In other words, investors were willing to pay about 38.25 basis points for interbank rates to exchange the three-month euro for dollars.

Last Friday, the three-month cost was 21 basis points, and a month ago it was 8 basis points.

Cross-currency swaps allow investors to raise funds in specific currencies from other funding markets. For example, an institution that needs to raise dollars can raise euros in the euro funding market and convert its proceeds into dollar funding obligations via FX swaps.

Antoine Bouvet, ING’s senior rate strategist, said:

The ruble fell almost 30 percent against the dollar on Monday after Western nations revealed stricter sanctions on Saturday, including blocking some Russian banks from the SWIFT international payment system.

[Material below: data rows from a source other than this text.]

@[simp] theorem State.retireRaise_cr0 (s : State) (c : Cause) (imm24 : BitVec 24) : (s.retireRaise c imm24).cr0 = s.cr0 := by
  simp [State.retireRaise]
@[simp] theorem State.retireRaise_cr1 (s : State) (c : Cause) (imm24 : BitVec 24) : (s.retireRaise c imm24).cr1 = s.cr1 := by
  simp [State.retireRaise]
@[simp] theorem State.retireRaise_handler (s : State) (c : Cause) (imm24 : BitVec 24) : (s.retireRaise c imm24).handler = s.handler := by
  simp [State.retireRaise]
@[simp] theorem State.retireRaise_maps (s : State) (c : Cause) (imm24 : BitVec 24) : (s.retireRaise c imm24).maps = s.maps := by
  simp [State.retireRaise]
@[simp] theorem State.retireRaise_devices (s : State) (c : Cause) (imm24 : BitVec 24) : (s.retireRaise c imm24).devices = s.devices := by
  simp [State.retireRaise]
@[simp] theorem State.retireRaise_ports (s : State) (c : Cause) (imm24 : BitVec 24) : (s.retireRaise c imm24).ports = s.ports := by
  simp [State.retireRaise]

/-! ### The flush -/

/-- The pipeline after a flow transfer's flush decision (R32). -/
theorem State.flushIfFoft_pipe (s : State) : PipeAfterFlow s s.flushIfFoft := by
  unfold PipeAfterFlow State.flushIfFoft
  rw [State.foft_eq]
  cases s.cr0.getLsbD 3 <;> simp [PipeFlushed, PipeKept]

theorem State.endOfInstruction_pipe (s : State) (flow : Bool) :
    (flow = true → PipeAfterFlow s (s.endOfInstruction flow)) ∧
      (flow = false → PipeKept s (s.endOfInstruction flow)) := by
  constructor
  · rintro rfl
    have := s.flushIfFoft_pipe
    simpa [PipeAfterFlow, PipeFlushed, PipeKept, State.endOfInstruction] using this
  · rintro rfl
    simp [PipeKept, State.endOfInstruction]

/-! ### One register write -/

/-- Everything an instruction that ends in one register write does to the core (R32, R104). -/
theorem State.retireWrite_writes (s : State) (rd : RegNum) (v : Word) : WritesReg s (s.retireWrite rd v) rd v := by
  refine ⟨⟨by simp, fun h => by simp [h], fun r h0 hr => by simp [h0, hr]⟩, ?_, ?_, by simp [ControlKept]⟩
  · rintro rfl
    exact ((s.setReg pcNum v).endOfInstruction_pipe true).1 rfl
  · intro h
    have := ((s.setReg rd v).endOfInstruction_pipe (decide (rd = pcNum))).2 (by simp [h])
    exact this

theorem State.retireWrite_noDeviceCall (s : State) (rd : RegNum) (v : Word) : NoDeviceCall s (s.retireWrite rd v) :=
  ⟨by simp, by simp, fun pa => peekByte_congr (by simp) pa⟩

/-! ### Taking an exception -/

theorem raisedPl_toNat (pl : PrivLevel) : (raisedPl pl).toNat = pl.toNat - 1 := by
  revert pl; decide

theorem setMmuEn_bit (w : Word) (b : Bool) (i : Nat) :
    (setMmuEn w b).getLsbD i = if i = 0 then b else w.getLsbD i := by
  have h32 : ∀ j, 32 ≤ j → w.getLsbD j = false := fun j hj => BitVec.getLsbD_of_ge w j hj
  by_cases hi : i < 32
  · unfold setMmuEn
    interval_cases i <;> cases b <;> simp
  · have : i ≠ 0 := by omega
    rw [if_neg this, h32 i (by omega)]
    exact BitVec.getLsbD_of_ge _ i (by omega)

theorem setMmuAmi_bit (w : Word) (m : BitVec 2) (i : Nat) :
    (setMmuAmi w m).getLsbD i = if i = 8 then m.getLsbD 0 else if i = 9 then m.getLsbD 1 else w.getLsbD i := by
  have h32 : ∀ j, 32 ≤ j → w.getLsbD j = false := fun j hj => BitVec.getLsbD_of_ge w j hj
  by_cases hi : i < 32
  · unfold setMmuAmi
    interval_cases i <;> simp
  · have h8 : i ≠ 8 := by omega
    have h9 : i ≠ 9 := by omega
    rw [if_neg h8, if_neg h9, h32 i (by omega)]
    exact BitVec.getLsbD_of_ge _ i (by omega)

@[simp] theorem mmuDop0_setMmuAmi (w : Word) (m : BitVec 2) : mmuDop0 (setMmuAmi w m) = mmuDop0 w :=
  setMmuAmi_bit w m 2

@[simp] theorem mmuEop1_setMmuAmi (w : Word) (m : BitVec 2) : mmuEop1 (setMmuAmi w m) = mmuEop1 w :=
  setMmuAmi_bit w m 1

@[simp] theorem mmuEop1_setMmuEn (w : Word) (b : Bool) : mmuEop1 (setMmuEn w b) = mmuEop1 w :=
  setMmuEn_bit w b 1

/-- No policy changes a policy bit, so each reads the MMUCR that exception entry found. -/
theorem entryMmucr_eq (pl : PrivLevel) (w : Word) :
    entryMmucr pl w =
      if (mmuEop1 w && decide (pl = 1#2)) = true then
        setMmuEn (if (mmuDop0 w && decide (pl = 0#2)) = true then
          setMmuEn (if mmuRpt w = true then setMmuAmi w pl else w) false
          else if mmuRpt w = true then setMmuAmi w pl else w) true
      else if (mmuDop0 w && decide (pl = 0#2)) = true then
        setMmuEn (if mmuRpt w = true then setMmuAmi w pl else w) false
      else if mmuRpt w = true then setMmuAmi w pl else w := by
  have h2 : mmuDop0 (if mmuRpt w = true then setMmuAmi w pl else w) = mmuDop0 w := by split <;> simp
  have h1 : ∀ x : Word, mmuEop1 x = mmuEop1 w →
      mmuEop1 (if (mmuDop0 w && decide (pl = 0#2)) = true then setMmuEn x false else x) = mmuEop1 w := by
    intro x hx; split <;> simp [hx]
  have h3 : mmuEop1 (if mmuRpt w = true then setMmuAmi w pl else w) = mmuEop1 w := by split <;> simp
  unfold entryMmucr
  simp only [h2, h1 _ h3]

Analysts say the move by the U.S. and its allies to prevent Russia from spending $ 630 billion on central bank foreign exchange reserves over the weekend is the cost of raising dollars for Western companies paid by Russian counterparts. Said it would be high.

Kenneth Blue, FX Strategist at Societe Generale in London, said:

Credit Suisse’s Zoltan Pozsar estimates that Russia has about $ 300 billion in money market products. Forex swaps are $ 200 billion and public and private deposits are an additional $ 100 billion.

The stress was not limited to the euro funding market. Borrowing costs in pounds and yen have also risen to their highest levels since March 2020.

A surge in borrowing costs will hurt transaction volume. The trading desk of a major US bank said the Treasury’s trading volume overnight was lower than the recent average.

Eurozone government bond trading plunged Thursday after Russia invaded Ukraine, according to MarketAxess data.

Concerns about the war between Russia and Ukraine extend to the US funding market.

The spread between the US 3-month forward rate forward contract and the 3-month overnight index swap rate, a funding stress indicator, rose to 19.14 basis points at the end of Monday since early July 2020. It became the maximum.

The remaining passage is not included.